In November 2010, representatives from BAT, JTI, Imperial and PMI signed a memo announcing a global cooperation agreement on “Digital Tax Verification (DTV)”.
The agreement was aimed at “addressing the shortcomings of paper stamps” through technologies such as Codentify, a product serialisation/pack marker system, marketed by the tobacco industry as a way to verify the authenticity of a packet of cigarettes.1 To promote Codentify to government bodies, the four tobacco companies set up a new organisation called the DCTA, which was registered in Zurich (Switzerland) in 2011, and officially launched in May 2013.23
According to a DCTA brochure, Codentify could “meet the expected licensing provisions of ITP Article 5” and deliver “Full Government control”. The brochure fails to acknowledge that Codentify was developed and patented by the tobacco industry.

Promotion of Codentify

A key part of the agreement was that the tobacco companies would use the Codentify marking system on their cigarette packs and work collectively to promote this system to governments and law enforcement agencies on a global basis to ensure “The adoption of a single industry standard, based on Codentify’”.4


One of the organisations targeted by the DCTA was INTERPOL. The latter accepted 15 million Euros from PMI in 2011, and announced in 2012 that it would be working with the DCTA to make Codentify accessible via its Global Register.
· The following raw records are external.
/-- R2: a run of 256 zero bits while PRESENT declares loss of signal at its last bit, with SIGNAL_CHANGE; the event source is
GENERATED (R8) and no search is in progress. By then the alignment has ended, with ALIGN_CHANGE and the remote alarm CLEAR with
REMOTE_ALARM_CHANGE where it was SEEN (R5), and LOOP gives way to FREE with CLOCK_MODE_CHANGE (R155, R156). A shorter run
declares nothing, and a one ends the run. -/
def Obligations.LossOfSignalAfter256Zeros : Prop :=
  ∀ (t : Fin 16) (n : Nat) (s : State), (s.tributary t).line.signal = .present → (s.tributary t).line.zeroRun < 256 →
    ((s.tributary t).line.zeroRun + n = 256 →
      ∃ u, exec (.lossOfSignalDeclared t (List.replicate n false)) s = .next u
        ∧ (u.tributary t).line.signal = .lost ∧ (u.tributary t).line.alignment ≠ .aligned
        ∧ (u.tributary t).line.source = .generated ∧ (u.tributary t).line.search = .idle
        ∧ (u.tributary t).line.zeroRun = 0 ∧ (u.tributary t).line.blockBits = 0 ∧ (u.tributary t).line.blockOnes = 0
        ∧ u.flag (.tributary t .signalChange) = s.flagAfter (.tributary t .signalChange) (.signal .lost)
        ∧ (let was := (s.tributary t).line
           if was.alignment = .aligned then
             (u.tributary t).line.alignment = .searching ∧ (u.tributary t).line.remoteAlarm = .clear
             ∧ u.flag (.tributary t .alignChange) = s.flagAfter (.tributary t .alignChange) (.alignment .searching)
             ∧ u.flag (.tributary t .remoteAlarmChange) =
                if was.remoteAlarm = .seen then s.flagAfter (.tributary t .remoteAlarmChange) (.seen .clear)
                else s.flag (.tributary t .remoteAlarmChange)
           else (u.tributary t).line.alignment = was.alignment ∧ (u.tributary t).line.remoteAlarm = was.remoteAlarm
             ∧ u.flag (.tributary t .alignChange) = s.flag (.tributary t .alignChange)
             ∧ u.flag (.tributary t .remoteAlarmChange) = s.flag (.tributary t .remoteAlarmChange))
        ∧ (if (s.tributary t).clocking.inForce = .loop ∧ (s.tributary t).clocking.actual = .loop then
             (u.tributary t).clocking.actual = .free
             ∧ u.flag (.tributary t .clockModeChange) = s.flagAfter (.tributary t .clockModeChange) (.clockMode .free)
           else (u.tributary t).clocking.actual = (s.tributary t).clocking.actual
             ∧ u.flag (.tributary t .clockModeChange) = s.flag (.tributary t .clockModeChange)))
    ∧ ((s.tributary t).line.zeroRun + n < 256 →
      ∃ u, exec (.lossOfSignalDeclared t (List.replicate n false)) s = .next u
        ∧ (u.tributary t).line.signal = .present ∧ (u.tributary t).line.zeroRun = (s.tributary t).line.zeroRun + n
        ∧ u.flag (.tributary t .signalChange) = s.flag (.tributary t .signalChange))
    ∧ (0 < n → ∃ u, exec (.lossOfSignalDeclared t (List.replicate n true)) s = .next u
        ∧ (u.tributary t).line.signal = .present ∧ (u.tributary t).line.zeroRun = 0
        ∧ u.flag (.tributary t .signalChange) = s.flag (.tributary t .signalChange))
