-- ==== Sys2Proof/Laws/Frames.lean ====
section
/-! SUPPORT. The frames of Safety.lean compose: each is reflexive and transitive, and each primitive update lies in it. -/

namespace Sys2Proof.Machine

/-! ### Events -/

theorem EventsGrow.of_eq {s u : State} (he : u.events = s.events) (ho : u.overflow = s.overflow) : EventsGrow s u :=
  ⟨⟨[], by simp [he]⟩, .inr he, fun h => by rw [ho, h]⟩

theorem EventsGrow.refl (s : State) : EventsGrow s s := .of_eq rfl rfl

theorem EventsGrow.trans {s u w : State} (h : EventsGrow s u) (k : EventsGrow u w) : EventsGrow s w := by
  obtain ⟨⟨l, hl⟩, hb, ho⟩ := h
  obtain ⟨⟨m, hm⟩, kb, ko⟩ := k
  refine ⟨⟨l ++ m, by simp [hm, hl]⟩, ?_, fun e => ko (ho e)⟩
  rcases kb with kb | kb
  · exact .inl kb
  · rcases hb with hb | hb
    · exact .inl (by rw [kb]; exact hb)
    · exact .inr (by rw [kb, hb])

theorem EventsGrow.raise (s : State) (r : FlagRef) (d : Detail) : EventsGrow s (s.raise r d) := by
  rcases raise_cases s r d with ⟨_, h⟩ | ⟨_, _, h⟩ | ⟨_, _, h⟩
  · rw [h]; exact .refl s
  · rw [h]; exact .of_eq (by simp) (by simp)
  · rcases queueRecord_cases (s.withFlag r (some d)) ⟨r, s.lt, d⟩ with ⟨k, q⟩ | ⟨_, q⟩
    · simp at k
      refine ⟨⟨[⟨r, s.lt, d⟩], by simp [h, q]⟩, .inl (by simp [h, q]; omega), ?_⟩
      simp [h, q]
    · exact ⟨⟨[], by simp [h, q]⟩, .inr (by simp [h, q]), by simp [h, q]⟩

theorem EventsGrow.le {s u : State} (h : EventsGrow s u) (b : s.events.length ≤ 64) : u.events.length ≤ 64 := by
  rcases h.2.1 with k | k
  · exact k
  · rw [k]; exact b

/-! ### What every command keeps -/

theorem SameRun.refl (s : State) : SameRun s s := ⟨rfl, rfl, rfl, rfl⟩

theorem SameRun.trans {s u w : State} (h : SameRun s u) (k : SameRun u w) : SameRun s w :=
  ⟨k.lt.trans h.lt, k.answer.trans h.answer, k.draws.trans h.draws, k.pending.trans h.pending⟩

theorem SameRun.raise (s : State) (r : FlagRef) (d : Detail) : SameRun s (s.raise r d) := ⟨by simp, by simp, by simp, by simp⟩

/-! ### One circuit -/

theorem OnlyCircuit.refl (s : State) (c : Fin 64) : OnlyCircuit s s c :=
  ⟨.refl s, .refl s, rfl, fun _ _ => rfl, rfl, fun _ => ⟨rfl, rfl, rfl⟩, fun _ _ => rfl⟩

theorem OnlyCircuit.trans {s u w : State} {c : Fin 64} (h : OnlyCircuit s u c) (k : OnlyCircuit u w c) :
    OnlyCircuit s w c where
  run := h.run.trans k.run
  events := h.events.trans k.events
  ports := k.ports.trans h.ports
  others d hd := (k.others d hd).trans (h.others d hd)
  entry := k.entry.trans h.entry
  lines t := ⟨(k.lines t).1.trans (h.lines t).1, (k.lines t).2.1.trans (h.lines t).2.1,
    (k.lines t).2.2.trans (h.lines t).2.2⟩
  tributaries t ht := (k.tributaries t (by rw [h.entry]; exact ht)).trans (h.tributaries t ht)

theorem OnlyCircuit.onCircuit (s : State) (c : Fin 64) (f : Circuit → Circuit)
    (h : (f (s.circuit c)).entry = (s.circuit c).entry) : OnlyCircuit s (s.onCircuit c f) c where
  run := ⟨rfl, rfl, rfl, rfl⟩
  events := .of_eq rfl rfl
  ports := rfl
  others d hd := circuit_onCircuit_of_ne s f hd
  entry := by simpa using h
  lines t := ⟨rfl, rfl, rfl⟩
  tributaries t _ := rfl

theorem OnlyCircuit.raise (s : State) (c : Fin 64) (f : CircuitFlag) (d : Detail) :
    OnlyCircuit s (s.raise (.circuit c f) d) c where
  run := .raise s _ d
  events := .raise s _ d
  ports := by simp
  others e he := circuit_raise_of_ne s f d he
  entry := by simp
  lines t := by simp
  tributaries t _ := by simp

/-- A change of the clocking block, with its flag, of the tributary the circuit names. -/
theorem OnlyCircuit.clocking (s : State) (c : Fin 64) (t : Fin 16) (f : Clocking → Clocking)
    (h : (s.circuit c).entry.tributary = some t) : OnlyCircuit s (s.onClocking t f) c where
  run := ⟨rfl, rfl, rfl, rfl⟩
  events := .of_eq rfl rfl
  ports := rfl
  others _ _ := rfl
  entry := rfl
  lines v := by simp only [onClocking_eq, tributary_onTributary]; split <;> simp_all
  tributaries v hv := by
    have hne : v ≠ t := fun e => hv (by rw [e]; exact h)
    simp [tributary_onTributary_of_ne _ _ hne]

theorem OnlyCircuit.raiseTributary (s : State) (c : Fin 64) (t : Fin 16) (f : TributaryFlag) (d : Detail)
    (h : (s.circuit c).entry.tributary = some t) : OnlyCircuit s (s.raise (.tributary t f) d) c where
  run := .raise s _ d
  events := .raise s _ d
  ports := by simp
  others _ _ := by simp
  entry := by simp
  lines v := by simp
  tributaries v hv := tributary_raise_of_ne s f d (fun e => hv (by rw [e]; exact h))

/-! ### One tributary -/

theorem OnlyTributary.refl (s : State) (t : Fin 16) : OnlyTributary s s t :=
  ⟨.refl s, .refl s, rfl, rfl, fun _ _ => rfl, rfl⟩

theorem OnlyTributary.trans {s u w : State} {t : Fin 16} (h : OnlyTributary s u t) (k : OnlyTributary u w t) :
    OnlyTributary s w t where
  run := h.run.trans k.run
  events := h.events.trans k.events
  circuits := k.circuits.trans h.circuits
  ports := k.ports.trans h.ports
  others v hv := (k.others v hv).trans (h.others v hv)
  entry := k.entry.trans h.entry

theorem OnlyTributary.onTributary (s : State) (t : Fin 16) (f : Tributary → Tributary)
    (h : (f (s.tributary t)).entry = (s.tributary t).entry) : OnlyTributary s (s.onTributary t f) t where
  run := ⟨rfl, rfl, rfl, rfl⟩
  events := .of_eq rfl rfl
  circuits := rfl
  ports := rfl
  others v hv := tributary_onTributary_of_ne s f hv
  entry := by simpa using h

theorem OnlyTributary.raise (s : State) (t : Fin 16) (f : TributaryFlag) (d : Detail) :
    OnlyTributary s (s.raise (.tributary t f) d) t where
  run := .raise s _ d
  events := .raise s _ d
  circuits := by simp
  ports := by simp
  others v hv := tributary_raise_of_ne s f d hv
  entry := by simp

/-! ### One trunk port -/

theorem OnlyPort.refl (s : State) (p : Port) : OnlyPort s s p := ⟨.refl s, .refl s, rfl, rfl, rfl, rfl⟩

theorem OnlyPort.trans {s u w : State} {p : Port} (h : OnlyPort s u p) (k : OnlyPort u w p) : OnlyPort s w p where
  run := h.run.trans k.run
  events := h.events.trans k.events
  circuits := k.circuits.trans h.circuits
  tributaries := k.tributaries.trans h.tributaries
  other := k.other.trans h.other
  entry := k.entry.trans h.entry

theorem OnlyPort.onPort (s : State) (p : Port) (f : PortState → PortState)
    (h : (f (s.port p)).entry = (s.port p).entry) : OnlyPort s (s.onPort p f) p where
  run := ⟨rfl, rfl, rfl, rfl⟩
  events := .of_eq rfl rfl
  circuits := rfl
  tributaries := rfl
  other := port_onPort_of_ne s f (otherPort_ne p)
  entry := by simpa using h

theorem OnlyPort.raise (s : State) (p : Port) (f : PortFlag) (d : Detail) : OnlyPort s (s.raise (.port p f) d) p where
  run := .raise s _ d
  events := .raise s _ d
  circuits := by simp
  tributaries := by simp
  other := port_raise_of_ne s f d (otherPort_ne p)
  entry := by simp

/-! ### Frames carried on by one more update -/

variable {s u : State}

theorem OnlyCircuit.thenOn {c : Fin 64} (h : OnlyCircuit s u c) (f : Circuit → Circuit) (hf : ∀ k, (f k).entry = k.entry) :
    OnlyCircuit s (u.onCircuit c f) c := h.trans (.onCircuit u c f (hf _))

theorem OnlyCircuit.thenRaise {c : Fin 64} (h : OnlyCircuit s u c) (f : CircuitFlag) (d : Detail) :
    OnlyCircuit s (u.raise (.circuit c f) d) c := h.trans (.raise u c f d)

theorem OnlyCircuit.thenControl {c : Fin 64} (h : OnlyCircuit s u c) (f : Control → Control) : OnlyCircuit s (u.onControl c f) c :=
  h.thenOn _ (fun _ => rfl)

theorem OnlyCircuit.thenMerge {c : Fin 64} (h : OnlyCircuit s u c) (f : Merge → Merge) : OnlyCircuit s (u.onMerge c f) c :=
  h.thenOn _ (fun _ => rfl)

theorem OnlyCircuit.thenBuffer {c : Fin 64} (h : OnlyCircuit s u c) (f : Buffer → Buffer) : OnlyCircuit s (u.onBuffer c f) c :=
  h.thenOn _ (fun _ => rfl)

theorem OnlyCircuit.thenRecovery {c : Fin 64} (h : OnlyCircuit s u c) (f : Recovery → Recovery) : OnlyCircuit s (u.onRecovery c f) c :=
  h.thenOn _ (fun _ => rfl)

theorem OnlyCircuit.thenPacketizer {c : Fin 64} (h : OnlyCircuit s u c) (f : Packetizer → Packetizer) : OnlyCircuit s (u.onPacketizer c f) c :=
  h.thenOn _ (fun _ => rfl)

theorem OnlyCircuit.thenDelay {c : Fin 64} (h : OnlyCircuit s u c) (p : Port) (f : Delay → Delay) : OnlyCircuit s (u.onDelay c p f) c :=
  h.thenOn _ (fun _ => rfl)

theorem OnlyCircuit.thenCount {c : Fin 64} (h : OnlyCircuit s u c) (k : CircuitCounter) : OnlyCircuit s (u.count c k) c :=
  h.thenOn _ (fun _ => rfl)

theorem OnlyCircuit.thenFlag {c : Fin 64} (h : OnlyCircuit s u c) (f : CircuitFlag) (d : Detail) :
    OnlyCircuit s (u.raiseCircuit c f d) c := h.thenRaise f d

theorem OnlyTributary.thenOn {t : Fin 16} (h : OnlyTributary s u t) (f : Tributary → Tributary)
    (hf : ∀ k, (f k).entry = k.entry) : OnlyTributary s (u.onTributary t f) t := h.trans (.onTributary u t f (hf _))

theorem OnlyTributary.thenRaise {t : Fin 16} (h : OnlyTributary s u t) (f : TributaryFlag) (d : Detail) :
    OnlyTributary s (u.raise (.tributary t f) d) t := h.trans (.raise u t f d)

theorem OnlyTributary.thenLine {t : Fin 16} (h : OnlyTributary s u t) (f : LineUnit → LineUnit) : OnlyTributary s (u.onLine t f) t :=
  h.thenOn _ (fun _ => rfl)

theorem OnlyTributary.thenTransmit {t : Fin 16} (h : OnlyTributary s u t) (f : Transmit → Transmit) : OnlyTributary s (u.onTransmit t f) t :=
  h.thenOn _ (fun _ => rfl)

theorem OnlyTributary.thenClocking {t : Fin 16} (h : OnlyTributary s u t) (f : Clocking → Clocking) : OnlyTributary s (u.onClocking t f) t :=
  h.thenOn _ (fun _ => rfl)

theorem OnlyTributary.thenFlag {t : Fin 16} (h : OnlyTributary s u t) (f : TributaryFlag) (d : Detail) :
    OnlyTributary s (u.raiseTributary t f d) t := h.thenRaise f d

theorem OnlyPort.thenOn {p : Port} (h : OnlyPort s u p) (f : PortState → PortState) (hf : ∀ k, (f k).entry = k.entry) :
    OnlyPort s (u.onPort p f) p := h.trans (.onPort u p f (hf _))

theorem OnlyPort.thenRaise {p : Port} (h : OnlyPort s u p) (f : PortFlag) (d : Detail) :
    OnlyPort s (u.raise (.port p f) d) p := h.trans (.raise u p f d)

theorem OnlyPort.thenCount {p : Port} (h : OnlyPort s u p) (k : PortCounter) : OnlyPort s (u.countPort p k) p :=
  h.thenOn _ (fun _ => rfl)

theorem OnlyPort.thenFlag {p : Port} (h : OnlyPort s u p) (f : PortFlag) (d : Detail) :
    OnlyPort s (u.raisePort p f d) p := h.thenRaise f d

/-! ### A list of changes -/

/-- What one change keeps, a list of changes keeps. -/
theorem forEach_induction {α : Type} (P : State → Prop) (f : α → State → State) (h : ∀ x s, P s → P (f x s)) (l : List α)
    (s : State) (hs : P s) : P (forEach l f s) := by
  induction l generalizing s with
  | nil => exact hs
  | cons x xs ih => exact ih _ (h x s hs)

/-- A relation that is reflexive and transitive and holds of one change holds of a list of changes. -/
theorem forEach_relation {α : Type} (R : State → State → Prop) (refl : ∀ s, R s s)
    (trans : ∀ {s u w}, R s u → R u w → R s w) (f : α → State → State) (h : ∀ x s, R s (f x s)) (l : List α) (s : State) :
    R s (forEach l f s) := by
  induction l generalizing s with
  | nil => exact refl s
  | cons x xs ih => exact trans (h x s) (ih _)

end Sys2Proof.Machine
end

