-- ==== Sys2Proof/Laws/Lines.lean ====
section
/-! SUPPORT. What each operation on a tributary leaves alone: only that tributary changes; and what a receive frame event
leaves alone. -/

namespace Sys2Proof.Machine

variable (s : State) (t : Fin 16)

theorem setActual_only (m : ClockMode) : OnlyTributary s (s.setActual t m) t := by
  unfold State.setActual
  try dsimp only
  repeat first
    | with_reducible exact .refl _ _ | with_reducible refine .thenFlag ?_ _ _
    | with_reducible refine .thenOn ?_ _ (fun _ => rfl) | split

/-- R149, R156: the mode in force already changes nothing; another is entered with its flag. -/
theorem setActual_cases (m : ClockMode) :
    ((s.tributary t).clocking.actual = m ∧ s.setActual t m = s)
    ∨ ((s.tributary t).clocking.actual ≠ m
      ∧ s.setActual t m = (s.onTributary t (fun k => k.changeMode m)).raise (.tributary t .clockModeChange) (.clockMode m)) := by
  unfold State.setActual
  split
  · next h => exact .inl ⟨h, rfl⟩
  · next h => exact .inr ⟨h, rfl⟩

theorem setHoldover_only (h : Int) : OnlyTributary s (s.setHoldover t h) t := by
  unfold State.setHoldover
  try dsimp only
  repeat first
    | with_reducible exact .refl _ _ | with_reducible refine .thenClocking ?_ _

theorem loopFollows_only : OnlyTributary s (s.loopFollows t) t := by
  unfold State.loopFollows
  try dsimp only
  repeat first
    | with_reducible exact .refl _ _ | with_reducible refine .trans ?_ (setActual_only _ _ _) | split

theorem refreshHoldover_only : OnlyTributary s (s.refreshHoldover t) t := by
  unfold State.refreshHoldover
  try dsimp only
  repeat first
    | with_reducible exact .refl _ _ | with_reducible refine .trans ?_ (setHoldover_only _ _ _) | split

theorem applyClockTable_only : OnlyTributary s (s.applyClockTable t) t := by
  unfold State.applyClockTable
  try dsimp only
  repeat first
    | with_reducible exact .refl _ _ | with_reducible refine .trans ?_ (refreshHoldover_only _ _)
    | with_reducible refine .thenOn ?_ _ (fun _ => rfl) | split

theorem loopBit_only : OnlyTributary s (s.loopBit t) t := by
  unfold State.loopBit
  try dsimp only
  repeat first
    | with_reducible exact .refl _ _ | with_reducible refine .thenTransmit ?_ _ | split

theorem clearRemoteAlarm_only : OnlyTributary s (s.clearRemoteAlarm t) t := by
  unfold State.clearRemoteAlarm
  try dsimp only
  repeat first
    | with_reducible exact .refl _ _ | with_reducible refine .thenFlag ?_ _ _ | with_reducible refine .thenLine ?_ _
    | split

theorem loseAlignment_only (search : SearchPhase) : OnlyTributary s (s.loseAlignment t search) t := by
  unfold State.loseAlignment
  try dsimp only
  repeat first
    | with_reducible exact .refl _ _ | with_reducible refine .trans ?_ (clearRemoteAlarm_only _ _)
    | with_reducible refine .thenFlag ?_ _ _ | with_reducible refine .thenLine ?_ _

theorem declareLoss_only : OnlyTributary s (s.declareLoss t) t := by
  simp only [State.declareLoss]
  refine .trans ?_ (loopFollows_only _ _)
  split
  · exact (((OnlyTributary.refl s t).thenLine _).thenFlag _ _).trans (loseAlignment_only _ _ _)
  · exact ((OnlyTributary.refl s t).thenLine _).thenFlag _ _

theorem clearLoss_only : OnlyTributary s (s.clearLoss t) t :=
  (((OnlyTributary.refl s t).thenLine _).thenFlag _ _).trans (loopFollows_only _ _)

theorem signalBit_only (b : Bool) : OnlyTributary s (s.signalBit t b) t := by
  unfold State.signalBit
  extract_lets u run ones
  clear_value u run ones
  split
  · split
    · exact declareLoss_only s t
    · exact (OnlyTributary.refl s t).thenLine _
  · split
    · exact (OnlyTributary.refl s t).thenLine _
    · split
      · exact clearLoss_only s t
      · exact (OnlyTributary.refl s t).thenLine _

theorem aisBit_only (b : Bool) : OnlyTributary s (s.aisBit t b) t := by
  unfold State.aisBit
  extract_lets u zeros now s₁
  have h₁ : OnlyTributary s s₁ t := (OnlyTributary.refl s t).thenLine _
  clear_value u zeros now s₁
  split
  · exact (OnlyTributary.refl s t).thenLine _
  · split
    · exact h₁
    · exact h₁.thenFlag _ _

theorem declareAlignment_only : OnlyTributary s (s.declareAlignment t) t :=
  ((OnlyTributary.refl s t).thenLine _).thenFlag _ _

theorem searchBit_only (b : Bool) : OnlyTributary s (s.searchBit t b) t := by
  unfold State.searchBit
  extract_lets u n hunt
  have hh : OnlyTributary s hunt t := (OnlyTributary.refl s t).thenLine _
  clear_value u n hunt
  split
  · exact .refl s t
  · split <;> exact (OnlyTributary.refl s t).thenLine _
  · split
    · exact (OnlyTributary.refl s t).thenLine _
    · split
      · exact (OnlyTributary.refl s t).thenLine _
      · exact hh
  · split
    · exact (OnlyTributary.refl s t).thenLine _
    · split
      · exact declareAlignment_only s t
      · exact hh

theorem alarmBit_only (b : Bool) : OnlyTributary s (s.alarmBit t b) t := by
  unfold State.alarmBit
  extract_lets u indicated run
  clear_value u indicated run
  split
  · exact (OnlyTributary.refl s t).thenLine _
  · split
    · exact ((OnlyTributary.refl s t).thenLine _).thenFlag _ _
    · exact (OnlyTributary.refl s t).thenLine _

theorem wordCheck_only : OnlyTributary s (s.wordCheck t) t := by
  unfold State.wordCheck
  extract_lets u
  clear_value u
  split
  · exact (OnlyTributary.refl s t).thenLine _
  · split
    · exact (OnlyTributary.refl s t).thenLine _
    · exact loseAlignment_only s t _

theorem restartFraming_only : OnlyTributary s (s.restartFraming t) t := by
  unfold State.restartFraming
  extract_lets k signal was now live s₁ s₂
  have h₁ : OnlyTributary s s₁ t := (OnlyTributary.refl s t).thenLine _
  have h₂ : OnlyTributary s s₂ t := by
    simp only [s₂]
    split
    · exact h₁.thenFlag _ _
    · exact h₁
  exact h₂.trans (clearRemoteAlarm_only _ t)

end Sys2Proof.Machine
end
This would enable those with a device that is connected to the internet to verify a product’s legitimacy by screening it through the multiple product verification options featured within the Register.
INTERPOL’s then Secretary General publicly promoted Codentify,567and Mark Hill, DCTA Director and former Senior Manager for Anti-illicit trade Engagement for Imperial Tobacco8 commented on the DCTA/INTERPOL collaboration:

“INTERPOL has demonstrated its belief that the key to combating illicit trade and ensuring the security of supply chains lies in innovative security solutions and enhanced collaborative action between governments, the law enforcement community, the private sector and consumers. This is in line with our organization’s mission.” 9

In a leaked email, BAT’s International Solutions Engagement Manager for Global Supply Chain Tracking and Verification, Eric Jones, outlined the importance to the industry of INTERPOL’s involvement stating:

“It will reinforce the credibility of the DCTA (and BAT) when talking to Governments as a credible provider of technology on DTV and T&T.”

European Union

In 2015, the DCTA promoted Codentify in a submission to a European Union (EU) consultation on the implementation of tobacco traceability and security features.10
In its submission, the DCTA described itself as “an association which promotes technical standards and digital solutions designed to secure supply chains for excisable fast moving consumer goods such as tobacco and alcohol”, but did not disclose its relationship with tobacco companies.
The submission further argued that Codentify was in line with the EU Tobacco Products Directive, stating that:

“we believe that Codentify offers a secure option when placed under the control of either the member states or their designated third party(ies).”

The submission also claimed that Codentify is “endorsed by authorities across the European Union, including the European Anti-Fraud Office”. This claim was later refuted by the Head of the EU’s anti-fraud office (OLAF) who told a news outlet:

“I was not aware of this statement that you are just reporting to us… It is not for us to endorse, we haven’t endorsed, we don’t endorse, we will not endorse any specific way to do the tracking and tracing”.11

The DCTA has also been linked to the European Committee for Standardisation (CEN), an organisation that aims to set common European standards for consumer goods.
According to a report by Politico, CEN attempted to establish a technical committee, focusing on tobacco tracking, to coincide with the EU’s consultation into this same topic:

“According to tobacco industry insiders who have spoken to POLITICO, the four companies backing Codentify, acting in a consortium called the Digital Coding and Tracking Association, were behind a push to involve CEN. The organization established a working committee to examine packaging standards under consideration in what was an attempt to influence the Commission’s own decision-making process”.12

According to Politico, CEN recommended that a range of European groups with ties to the industry, including the DCTA, be part of the proposed committee. After objections from public health organisations, including the Smoke Free Partnership, CEN decided to abandon the formation of a committee in late 2015.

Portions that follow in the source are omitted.